• ABOUT THIS TASK
Copy each line of the records below that has "format" in it.
══ RECORDS ══
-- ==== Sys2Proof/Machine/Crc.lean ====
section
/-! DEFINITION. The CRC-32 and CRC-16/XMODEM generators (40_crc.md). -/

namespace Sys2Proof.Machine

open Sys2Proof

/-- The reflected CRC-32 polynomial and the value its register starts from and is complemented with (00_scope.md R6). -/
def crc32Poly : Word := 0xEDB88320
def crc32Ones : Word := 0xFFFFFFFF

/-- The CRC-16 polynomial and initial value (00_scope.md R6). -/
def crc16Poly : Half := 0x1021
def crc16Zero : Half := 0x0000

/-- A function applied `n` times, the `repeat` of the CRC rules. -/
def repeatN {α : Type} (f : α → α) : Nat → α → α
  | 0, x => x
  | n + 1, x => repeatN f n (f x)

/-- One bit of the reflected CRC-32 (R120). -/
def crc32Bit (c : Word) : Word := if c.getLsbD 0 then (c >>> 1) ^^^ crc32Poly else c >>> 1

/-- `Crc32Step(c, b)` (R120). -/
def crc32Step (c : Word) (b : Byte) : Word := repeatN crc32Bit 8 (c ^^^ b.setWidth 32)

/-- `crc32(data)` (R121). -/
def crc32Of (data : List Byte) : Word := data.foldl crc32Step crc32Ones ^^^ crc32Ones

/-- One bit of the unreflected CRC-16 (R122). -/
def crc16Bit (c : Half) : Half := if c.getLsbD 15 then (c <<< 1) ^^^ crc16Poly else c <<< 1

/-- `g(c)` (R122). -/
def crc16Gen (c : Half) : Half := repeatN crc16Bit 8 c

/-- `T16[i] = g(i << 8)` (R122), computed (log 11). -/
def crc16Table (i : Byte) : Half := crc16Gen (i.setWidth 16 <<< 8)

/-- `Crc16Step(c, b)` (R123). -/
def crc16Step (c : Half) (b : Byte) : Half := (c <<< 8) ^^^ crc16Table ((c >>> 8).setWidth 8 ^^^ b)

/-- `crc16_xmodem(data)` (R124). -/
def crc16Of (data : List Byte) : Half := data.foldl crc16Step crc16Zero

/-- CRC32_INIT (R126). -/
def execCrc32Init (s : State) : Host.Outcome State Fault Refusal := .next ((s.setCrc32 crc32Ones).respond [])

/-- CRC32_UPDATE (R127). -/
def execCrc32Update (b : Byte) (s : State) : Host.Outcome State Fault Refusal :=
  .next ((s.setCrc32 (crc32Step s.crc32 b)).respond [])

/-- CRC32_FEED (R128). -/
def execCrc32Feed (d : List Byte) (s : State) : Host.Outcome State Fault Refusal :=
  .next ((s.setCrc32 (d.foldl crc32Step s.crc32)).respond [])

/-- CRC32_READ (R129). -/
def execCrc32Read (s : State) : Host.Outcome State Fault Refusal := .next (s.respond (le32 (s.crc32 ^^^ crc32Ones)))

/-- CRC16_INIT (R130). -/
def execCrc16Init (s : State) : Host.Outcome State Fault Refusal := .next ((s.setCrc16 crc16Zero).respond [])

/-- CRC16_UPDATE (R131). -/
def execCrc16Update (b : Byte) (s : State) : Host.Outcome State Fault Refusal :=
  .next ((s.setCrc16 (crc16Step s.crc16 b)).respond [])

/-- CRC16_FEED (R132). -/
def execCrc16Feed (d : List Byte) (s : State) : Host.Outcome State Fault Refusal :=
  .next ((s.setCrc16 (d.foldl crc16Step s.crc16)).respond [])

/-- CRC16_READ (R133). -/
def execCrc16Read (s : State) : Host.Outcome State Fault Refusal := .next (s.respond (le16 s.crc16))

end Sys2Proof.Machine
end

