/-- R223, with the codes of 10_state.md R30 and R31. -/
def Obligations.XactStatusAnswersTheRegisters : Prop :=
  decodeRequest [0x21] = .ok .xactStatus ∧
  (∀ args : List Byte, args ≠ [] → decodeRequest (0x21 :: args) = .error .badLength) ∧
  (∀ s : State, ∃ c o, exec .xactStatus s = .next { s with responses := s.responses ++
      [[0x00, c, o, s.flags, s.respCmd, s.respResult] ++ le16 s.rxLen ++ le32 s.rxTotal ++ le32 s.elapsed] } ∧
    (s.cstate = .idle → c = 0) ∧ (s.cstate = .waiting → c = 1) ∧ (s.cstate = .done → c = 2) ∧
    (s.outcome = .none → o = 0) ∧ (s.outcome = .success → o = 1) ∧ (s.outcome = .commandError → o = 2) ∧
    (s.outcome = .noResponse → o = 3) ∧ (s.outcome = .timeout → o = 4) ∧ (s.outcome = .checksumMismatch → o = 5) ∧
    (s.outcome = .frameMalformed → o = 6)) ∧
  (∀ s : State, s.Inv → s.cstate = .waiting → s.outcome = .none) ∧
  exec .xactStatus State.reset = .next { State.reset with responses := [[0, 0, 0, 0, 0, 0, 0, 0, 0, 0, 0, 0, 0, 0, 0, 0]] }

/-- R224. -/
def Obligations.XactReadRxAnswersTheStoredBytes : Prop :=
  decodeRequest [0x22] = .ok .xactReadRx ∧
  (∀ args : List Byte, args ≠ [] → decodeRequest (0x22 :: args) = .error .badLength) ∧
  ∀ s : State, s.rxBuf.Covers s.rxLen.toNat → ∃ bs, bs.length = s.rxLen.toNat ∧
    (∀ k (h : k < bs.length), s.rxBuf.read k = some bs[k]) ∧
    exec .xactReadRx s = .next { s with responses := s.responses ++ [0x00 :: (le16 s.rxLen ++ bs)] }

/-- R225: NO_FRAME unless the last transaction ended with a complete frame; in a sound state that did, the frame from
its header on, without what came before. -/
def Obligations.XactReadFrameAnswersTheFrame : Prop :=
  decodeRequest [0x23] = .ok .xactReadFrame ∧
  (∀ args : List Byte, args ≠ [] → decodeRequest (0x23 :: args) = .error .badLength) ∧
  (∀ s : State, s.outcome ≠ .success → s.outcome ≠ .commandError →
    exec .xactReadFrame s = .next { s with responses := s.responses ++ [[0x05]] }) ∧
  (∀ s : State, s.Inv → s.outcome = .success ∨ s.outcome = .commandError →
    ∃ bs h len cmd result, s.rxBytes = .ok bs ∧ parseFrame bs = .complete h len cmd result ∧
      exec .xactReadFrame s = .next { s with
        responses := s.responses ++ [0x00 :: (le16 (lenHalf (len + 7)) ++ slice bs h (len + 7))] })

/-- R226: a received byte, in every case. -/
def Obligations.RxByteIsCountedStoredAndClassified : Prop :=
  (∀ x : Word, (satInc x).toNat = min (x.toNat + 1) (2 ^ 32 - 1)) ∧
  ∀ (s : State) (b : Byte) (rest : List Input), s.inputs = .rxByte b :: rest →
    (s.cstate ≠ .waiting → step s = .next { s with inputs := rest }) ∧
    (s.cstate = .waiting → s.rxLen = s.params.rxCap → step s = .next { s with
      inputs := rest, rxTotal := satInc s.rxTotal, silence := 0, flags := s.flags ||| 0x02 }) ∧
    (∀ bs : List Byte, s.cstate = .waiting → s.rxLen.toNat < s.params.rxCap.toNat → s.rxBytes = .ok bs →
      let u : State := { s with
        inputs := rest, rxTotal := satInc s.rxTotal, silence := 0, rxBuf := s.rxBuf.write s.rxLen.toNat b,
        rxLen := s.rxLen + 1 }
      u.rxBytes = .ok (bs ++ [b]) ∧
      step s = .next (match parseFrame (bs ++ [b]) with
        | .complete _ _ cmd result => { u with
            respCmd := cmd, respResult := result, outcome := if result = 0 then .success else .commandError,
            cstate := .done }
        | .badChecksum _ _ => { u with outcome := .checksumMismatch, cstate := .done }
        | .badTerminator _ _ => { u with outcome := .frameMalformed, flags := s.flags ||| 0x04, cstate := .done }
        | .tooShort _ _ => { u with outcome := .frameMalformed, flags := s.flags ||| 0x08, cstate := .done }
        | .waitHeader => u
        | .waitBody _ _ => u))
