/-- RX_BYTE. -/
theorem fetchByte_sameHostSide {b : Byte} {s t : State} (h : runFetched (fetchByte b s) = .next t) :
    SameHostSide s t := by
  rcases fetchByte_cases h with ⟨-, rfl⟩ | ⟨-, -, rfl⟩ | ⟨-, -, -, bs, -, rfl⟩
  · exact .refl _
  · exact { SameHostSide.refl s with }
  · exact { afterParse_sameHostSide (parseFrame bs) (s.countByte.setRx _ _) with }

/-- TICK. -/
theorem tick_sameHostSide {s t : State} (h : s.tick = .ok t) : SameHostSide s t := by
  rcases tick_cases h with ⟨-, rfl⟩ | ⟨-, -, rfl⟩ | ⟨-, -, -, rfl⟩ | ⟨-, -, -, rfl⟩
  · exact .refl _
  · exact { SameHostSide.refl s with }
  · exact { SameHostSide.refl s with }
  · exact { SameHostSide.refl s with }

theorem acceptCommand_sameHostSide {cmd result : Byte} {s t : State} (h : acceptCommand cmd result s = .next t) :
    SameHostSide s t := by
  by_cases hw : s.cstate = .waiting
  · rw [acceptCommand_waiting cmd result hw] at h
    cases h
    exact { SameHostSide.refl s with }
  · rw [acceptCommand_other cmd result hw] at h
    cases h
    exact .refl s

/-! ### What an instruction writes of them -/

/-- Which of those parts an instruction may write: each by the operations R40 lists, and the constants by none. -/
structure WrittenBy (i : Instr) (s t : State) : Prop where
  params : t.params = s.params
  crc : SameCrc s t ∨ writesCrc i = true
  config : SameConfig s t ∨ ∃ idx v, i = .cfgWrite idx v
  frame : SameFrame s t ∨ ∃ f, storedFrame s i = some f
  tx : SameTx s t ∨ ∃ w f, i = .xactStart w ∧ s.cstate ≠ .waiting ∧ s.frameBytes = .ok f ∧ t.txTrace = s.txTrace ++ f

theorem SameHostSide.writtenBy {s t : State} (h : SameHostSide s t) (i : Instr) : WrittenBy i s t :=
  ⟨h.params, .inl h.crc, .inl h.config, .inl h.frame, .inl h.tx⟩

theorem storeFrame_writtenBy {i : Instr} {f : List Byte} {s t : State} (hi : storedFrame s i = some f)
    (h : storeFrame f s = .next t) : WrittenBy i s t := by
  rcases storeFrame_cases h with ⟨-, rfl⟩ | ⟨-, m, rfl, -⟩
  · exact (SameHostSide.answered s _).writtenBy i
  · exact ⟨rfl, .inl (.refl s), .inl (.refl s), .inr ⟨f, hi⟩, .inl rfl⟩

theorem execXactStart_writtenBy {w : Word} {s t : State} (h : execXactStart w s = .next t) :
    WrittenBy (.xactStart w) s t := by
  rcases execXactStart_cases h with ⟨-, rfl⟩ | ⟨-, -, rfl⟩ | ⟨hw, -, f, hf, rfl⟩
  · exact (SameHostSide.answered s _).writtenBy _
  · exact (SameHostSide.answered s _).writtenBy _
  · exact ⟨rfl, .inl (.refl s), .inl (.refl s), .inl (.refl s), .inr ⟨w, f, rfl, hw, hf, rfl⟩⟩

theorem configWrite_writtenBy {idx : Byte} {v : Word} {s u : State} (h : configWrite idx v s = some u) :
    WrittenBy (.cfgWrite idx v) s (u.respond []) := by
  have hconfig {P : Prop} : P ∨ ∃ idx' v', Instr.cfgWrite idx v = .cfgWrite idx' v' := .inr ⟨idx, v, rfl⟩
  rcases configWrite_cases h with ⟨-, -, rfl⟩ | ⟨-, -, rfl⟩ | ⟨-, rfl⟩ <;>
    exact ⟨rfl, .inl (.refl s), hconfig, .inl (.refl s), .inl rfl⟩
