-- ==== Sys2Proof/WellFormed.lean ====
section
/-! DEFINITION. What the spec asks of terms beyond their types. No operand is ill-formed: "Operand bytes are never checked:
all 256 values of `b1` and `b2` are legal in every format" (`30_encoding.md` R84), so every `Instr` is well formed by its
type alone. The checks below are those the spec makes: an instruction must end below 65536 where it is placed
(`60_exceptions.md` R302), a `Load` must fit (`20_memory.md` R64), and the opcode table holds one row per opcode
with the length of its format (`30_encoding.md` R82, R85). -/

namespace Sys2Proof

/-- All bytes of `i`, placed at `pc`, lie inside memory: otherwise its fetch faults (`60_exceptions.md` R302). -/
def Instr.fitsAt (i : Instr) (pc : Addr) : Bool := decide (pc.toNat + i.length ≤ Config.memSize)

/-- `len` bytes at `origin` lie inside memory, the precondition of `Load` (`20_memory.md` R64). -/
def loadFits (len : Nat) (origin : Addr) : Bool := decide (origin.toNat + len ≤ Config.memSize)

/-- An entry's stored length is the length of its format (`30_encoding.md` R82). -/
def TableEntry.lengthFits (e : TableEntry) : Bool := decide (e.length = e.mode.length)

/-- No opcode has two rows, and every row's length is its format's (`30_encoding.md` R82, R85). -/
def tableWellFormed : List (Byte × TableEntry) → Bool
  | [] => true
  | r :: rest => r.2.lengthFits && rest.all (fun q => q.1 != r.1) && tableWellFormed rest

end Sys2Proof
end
═══
• WRITTEN REPLY
all 256 values of `b1` and `b2` are legal in every format" (`30_encoding.md` R84), so every `Instr` is well formed by its
with the length of its format (`30_encoding.md` R82, R85). -/
/-- An entry's stored length is the length of its format (`30_encoding.md` R82). -/
/-- No opcode has two rows, and every row's length is its format's (`30_encoding.md` R82, R85). -/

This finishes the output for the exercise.